== MATERIAL PROVIDED ==

-- ==== Sys2Proof/Tests/Slice0.lean ====
section
/-! SUPPORT. Small tests and witnesses. Expected values come from the vectors (V…) and programs (P…) of
spec/95_test_vectors.md, from the patterns of spec/30_encoding.md (R81, R92) and of the opcode table, or from the rule
named beside a test. A witness shows values that meet all hypotheses of the statement it is named after. -/

namespace Sys2Proof.Tests

open Sys2Proof.Machine

/-! ### Helpers -/

def bits9 : AddrBits := ⟨9, by decide, by decide⟩
def bits10 : AddrBits := ⟨10, by decide, by decide⟩
def bits13 : AddrBits := ⟨13, by decide, by decide⟩
def bits15 : AddrBits := ⟨15, by decide, by decide⟩
def bits16 : AddrBits := ⟨16, by decide, by decide⟩
def bits17 : AddrBits := ⟨17, by decide, by decide⟩
def bits19 : AddrBits := ⟨19, by decide, by decide⟩

/-- A block after reset with the reference device. -/
def fresh (b : AddrBits) : State := State.resetOf ⟨b, false, false⟩

/-- A block in Ready with the reference device as init leaves it. -/
def ready (b : AddrBits) : State := { fresh b with initialized := true, up := true, wel := true }

/-- A block in Ready with WRITE_BOUND_CHECK. -/
def checked (b : AddrBits) : State := { ready b with config := ⟨b, true, false⟩ }

/-- A block in Ready with ASSERT_FATAL. -/
def fatal (b : AddrBits) : State := { ready b with config := ⟨b, false, true⟩ }

/-- A block with transport answers given by hand. -/
def scripted (b : AddrBits) (initialized : Bool) (replies : List Reply) : State :=
  { fresh b with link := .oracle, initialized := initialized, script := replies, up := initialized }

def okay : Reply := ⟨some .ok, []⟩
def failed : Reply := ⟨some .fail, []⟩
def never : Reply := ⟨none, []⟩
def okBytes (l : List Byte) : Reply := ⟨some .ok, l⟩

/-- A field of the next state, none where there is none. -/
def after {α : Type} (f : State → α) : Result → Option α
  | .next t => some (f t)
  | _ => none

/-- Why there is no next state. -/
def stop : Result → Option (Fault ⊕ Refusal)
  | .next _ => none
  | .fault f => some (.inl f)
  | .refused r => some (.inr r)

/-- A small state that is not idle. -/
def waitingState : State := { fresh bits9 with position := .waiting .tinit, link := .oracle }

def wrenCall : Call := .tx [0x06#8] .both

/-! ### Well-formedness: an ill-formed term for each check -/

theorem test_wellFormed_write_length : Instr.wellFormed .a16 (.write 0#32 2#32 [0x11#8]) = false := by decide
theorem test_wellFormed_readA9_mode : Instr.wellFormed .a16 (.readA9 0#9 1) = false := by decide
theorem test_wellFormed_readA16_mode : Instr.wellFormed .a24 (.readA16 0#16 1) = false := by decide
theorem test_wellFormed_readA24_mode : Instr.wellFormed .a9 (.readA24 0#24 1) = false := by decide
theorem test_wellFormed_readA9_count : Instr.wellFormed .a9 (.readA9 0#9 0) = false := by decide
theorem test_wellFormed_readA16_count : Instr.wellFormed .a16 (.readA16 0#16 0) = false := by decide
theorem test_wellFormed_readA24_count : Instr.wellFormed .a24 (.readA24 0#24 0) = false := by decide
theorem test_wellFormed_writeA9_mode : Instr.wellFormed .a24 (.writeA9 0#9 []) = false := by decide
theorem test_wellFormed_writeA16_mode : Instr.wellFormed .a9 (.writeA16 0#16 []) = false := by decide
theorem test_wellFormed_writeA24_mode : Instr.wellFormed .a16 (.writeA24 0#24 []) = false := by decide

/-! ### Decoding: the words written out from the encodings -/

theorem test_decode_wren : decode .a9 (.primitive ⟨[0b00000110#8], 0⟩) = .ok .wren := by decide
theorem test_decode_wrdi : decode .a16 (.primitive ⟨[0b00000100#8], 0⟩) = .ok .wrdi := by decide
theorem test_decode_rdsr : decode .a24 (.primitive ⟨[0b00000101#8], 1⟩) = .ok .rdsr := by decide
/-- X2: `Frame(READ, 0x1FF)` is `[83 FF]`. -/
theorem test_decode_readA9 :
    decode .a9 (.primitive ⟨[0b10000011#8, 0b11111111#8], 1⟩) = .ok (.readA9 0b111111111#9 1) := by decide
/-- V12. -/
theorem test_decode_readA16 :
    decode .a16 (.primitive ⟨[0b00000011#8, 0b00010010#8, 0b00110100#8], 3⟩) = .ok (.readA16 0x1234#16 3) := by decide
/-- V22. -/
theorem test_decode_readA24 :
    decode .a24 (.primitive ⟨[0b00000011#8, 0b00000010#8, 0b10101011#8, 0b11001101#8], 1⟩) =
      .ok (.readA24 0x02ABCD#24 1) := by decide
/-- V5, V6: the fold bit alone tells the two addresses apart. -/
theorem test_decode_writeA9 :
    decode .a9 (.primitive ⟨[0b00000010#8, 0b10100101#8, 0x77#8], 0⟩) = .ok (.writeA9 0x0A5#9 [0x77#8]) ∧
    decode .a9 (.primitive ⟨[0b10000010#8, 0b10100101#8, 0x77#8], 0⟩) = .ok (.writeA9 0x1A5#9 [0x77#8]) := by decide
/-- V14: a surplus bit stays. -/
theorem test_decode_writeA16 :
    decode .a16 (.primitive ⟨[0b00000010#8, 0b00100000#8, 0b00000000#8], 0⟩) = .ok (.writeA16 0x2000#16 []) := by decide
/-- V23. -/
theorem test_decode_writeA24 :
    decode .a24 (.primitive ⟨[0b00000010#8, 0b00000111#8, 0xFF#8, 0xFF#8, 0x5A#8], 0⟩) =
      .ok (.writeA24 0x07FFFF#24 [0x5A#8]) := by decide
theorem test_decode_wrsr : decode .a9 (.primitive ⟨[0b00000001#8], 0⟩) = .ok .wrsr := by decide
theorem test_decode_rdid : decode .a9 (.primitive ⟨[0b10011111#8], 0⟩) = .ok .rdid := by decide
theorem test_decode_sleep : decode .a16 (.primitive ⟨[0b10111001#8], 0⟩) = .ok .sleep := by decide
theorem test_decode_fstrd : decode .a24 (.primitive ⟨[0b00001011#8], 0⟩) = .ok .fstrd := by decide
theorem test_decode_snr : decode .a9 (.primitive ⟨[0b11000011#8], 0⟩) = .ok .snr := by decide
theorem test_decode_init : decode .a9 (.request ⟨0b000#3, 9#32, 9#32, []⟩) = .ok .init := by decide
theorem test_decode_deinit : decode .a9 (.request ⟨0b001#3, 0#32, 0#32, []⟩) = .ok .deinit := by decide
theorem test_decode_isInitialized :
    decode .a9 (.request ⟨0b010#3, 0#32, 0#32, []⟩) = .ok .isInitialized := by decide
theorem test_decode_read :
    decode .a9 (.request ⟨0b011#3, 0x1FE#32, 2#32, []⟩) = .ok (.read 0x1FE#32 2#32) := by decide
theorem test_decode_write :
    decode .a9 (.request ⟨0b100#3, 0x1FE#32, 2#32, [0xDE#8, 0xAD#8]⟩) =
      .ok (.write 0x1FE#32 2#32 [0xDE#8, 0xAD#8]) := by decide
theorem test_decode_erase :
    decode .a16 (.request ⟨0b101#3, 0x100#32, 4#32, []⟩) = .ok (.erase 0x100#32 4#32) := by decide
theorem test_decode_reserved6 : decode .a16 (.request ⟨0b110#3, 0#32, 0#32, []⟩) = .ok .reserved6 := by decide
theorem test_decode_reserved7 : decode .a24 (.request ⟨0b111#3, 0#32, 0#32, []⟩) = .ok .reserved7 := by decide

/-- R84: 0x00, and 0x83 outside mode A9, are no instruction bytes. -/
theorem test_decode_unknown :
    decode .a9 (.primitive ⟨[0x00#8], 0⟩) = .error (.unknownInstruction 0x00#8) ∧
    decode .a16 (.primitive ⟨[0x83#8, 0x00#8, 0x00#8], 1⟩) = .error (.unknownInstruction 0x83#8) := by decide
/-- The decoder's other rejections, one each. -/
theorem test_decode_rejects :
    decode .a9 (.primitive ⟨[], 0⟩) = .error .emptyTransaction ∧
    decode .a24 (.primitive ⟨[0x03#8, 0x00#8, 0x00#8], 1⟩) = .error .truncatedFrame ∧
    decode .a9 (.primitive ⟨[0x06#8, 0x00#8], 0⟩) = .error .trailingBytes ∧
    decode .a9 (.primitive ⟨[0x05#8], 2⟩) = .error .receiveCount ∧
    decode .a9 (.request ⟨4#3, 0#32, 2#32, [0x00#8]⟩) = .error .writeDataLength ∧
    decode .a9 .reset = .error .notAnInstruction := by decide

/-- V7, V15, V25: surplus address bits of a frame. -/
theorem test_frame_surplus_bits :
    frame .a9 .write 0x2A5#32 = [0x02#8, 0xA5#8] ∧ frame .a16 .write 0x12345#32 = [0x02#8, 0x23#8, 0x45#8] ∧
    frame .a24 .write 0x01020304#32 = [0x02#8, 0x02#8, 0x03#8, 0x04#8] := by decide

/-- Words of the opcode table, as its rows number them. -/
theorem test_decodeTableWord :
    decodeTableWord 8 0x06 = some .wren ∧ decodeTableWord 16 0xFF83 = some (.readA9 0x1FF#9 1) ∧
    decodeTableWord 24 0x341202 = some (.writeA16 0x1234#16 []) ∧
    decodeTableWord 32 0xFEFF0703 = some (.readA24 0x07FFFE#24 1) ∧ decodeTableWord 8 0xB9 = some .sleep ∧
    decodeTableWord 3 5 = some (.erase 0#32 0#32) ∧ decodeTableWord 8 3 = some (.read 0#32 0#32) := by decide

/-- The placed word is the very next instruction: WREN on the device, and a host operation. -/
theorem test_withFetchWord :
    after (fun t => (t.wel, t.trace)) (step (State.reset.withFetchWord 8 0x06)) =
      some (true, [⟨wrenCall, some .ok, []⟩]) ∧
    after State.responses (step (State.reset.withFetchWord 8 2)) = some [⟨0x00#8, [], some false⟩] := by decide

/-! ### Wire instructions -/

/-- V27 on the device of R60 to R65. -/
theorem test_wren :
    after (fun t => (t.trace, t.primResult, t.wel, t.cs)) (exec .wren { ready bits9 with wel := false }) =
      some ([⟨.tx [0x06#8] .both, some .ok, []⟩], some ⟨0x00#8, []⟩, true, false) := by decide
/-- V28. -/
theorem test_wren_fail :
    after (fun t => (t.trace, t.primResult)) (exec .wren (scripted bits13 false [failed])) =
      some ([⟨.tx [0x06#8] .both, some .fail, []⟩], some ⟨0x02#8, []⟩) := by decide
/-- V29. -/
theorem test_wrdi :
    after (fun t => (t.trace, t.primResult, t.wel)) (exec .wrdi (ready bits13)) =
      some ([⟨.tx [0x04#8] .both, some .ok, []⟩], some ⟨0x00#8, []⟩, false) := by decide
/-- V30. -/
theorem test_wrdi_fail :
    after (fun t => (t.trace, t.primResult)) (exec .wrdi (scripted bits9 false [failed])) =
      some ([⟨.tx [0x04#8] .both, some .fail, []⟩], some ⟨0x02#8, []⟩) := by decide
/-- V31c: the byte is returned as received. -/
theorem test_rdsr :
    after (fun t => (t.trace, t.primResult)) (exec .rdsr (scripted bits13 false [okay, okBytes [0x8E#8]])) =
      some ([⟨.tx [0x05#8] .assert, some .ok, []⟩, ⟨.rx 1 .release, some .ok, [0x8E#8]⟩],
        some ⟨0x00#8, [0x8E#8]⟩) := by decide
/-- V31f: the RX is made after a failed TX. -/
theorem test_rdsr_fail :
    after (fun t => (t.trace.length, t.primResult, t.cs)) (exec .rdsr (scripted bits13 false [failed, okBytes [0x02#8]])) =
      some (2, some ⟨0x02#8, [0x02#8]⟩, false) := by decide
/-- V31c, V31d, V31e: the fields of a snapshot. -/
theorem test_snapshot_fields :
    (snapshotWel 0x8E#8, snapshotBp 0x8E#8, snapshotWpen 0x8E#8) = (true, 3#2, true) ∧
    (snapshotWel 0xFD#8, snapshotBp 0xFD#8, snapshotWpen 0xFD#8) = (false, 3#2, true) ∧
    (snapshotWel 0x71#8, snapshotBp 0x71#8, snapshotWpen 0x71#8) = (false, 0#2, false) := by decide
/-- R87: the codes of the policies; 0b00 is none. -/
theorem test_policy_codes :
    policyOf 0b00#2 = none ∧ policyOf Policy.assert.code = some .assert ∧
    policyOf Policy.release.code = some .release ∧ policyOf Policy.both.code = some .both := by decide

===

◆ **INSTRUCTIONS FOR THE TASK**
For this exercise, copy the lines from the one that contains "some ([⟨.tx [0x05#8]" through the last line of the records, exactly and only those.

◆ **REPLY**
      some ([⟨.tx [0x05#8] .assert, some .ok, []⟩, ⟨.rx 1 .release, some .ok, [0x8E#8]⟩],
        some ⟨0x00#8, [0x8E#8]⟩) := by decide
/-- V31f: the RX is made after a failed TX. -/
theorem test_rdsr_fail :
    after (fun t => (t.trace.length, t.primResult, t.cs)) (exec .rdsr (scripted bits13 false [failed, okBytes [0x02#8]])) =
      some (2, some ⟨0x02#8, [0x02#8]⟩, false) := by decide
/-- V31c, V31d, V31e: the fields of a snapshot. -/
theorem test_snapshot_fields :
    (snapshotWel 0x8E#8, snapshotBp 0x8E#8, snapshotWpen 0x8E#8) = (true, 3#2, true) ∧
    (snapshotWel 0xFD#8, snapshotBp 0xFD#8, snapshotWpen 0xFD#8) = (false, 3#2, true) ∧
    (snapshotWel 0x71#8, snapshotBp 0x71#8, snapshotWpen 0x71#8) = (false, 0#2, false) := by decide
/-- R87: the codes of the policies; 0b00 is none. -/
theorem test_policy_codes :
    policyOf 0b00#2 = none ∧ policyOf Policy.assert.code = some .assert ∧
    policyOf Policy.release.code = some .release ∧ policyOf Policy.both.code = some .both := by decide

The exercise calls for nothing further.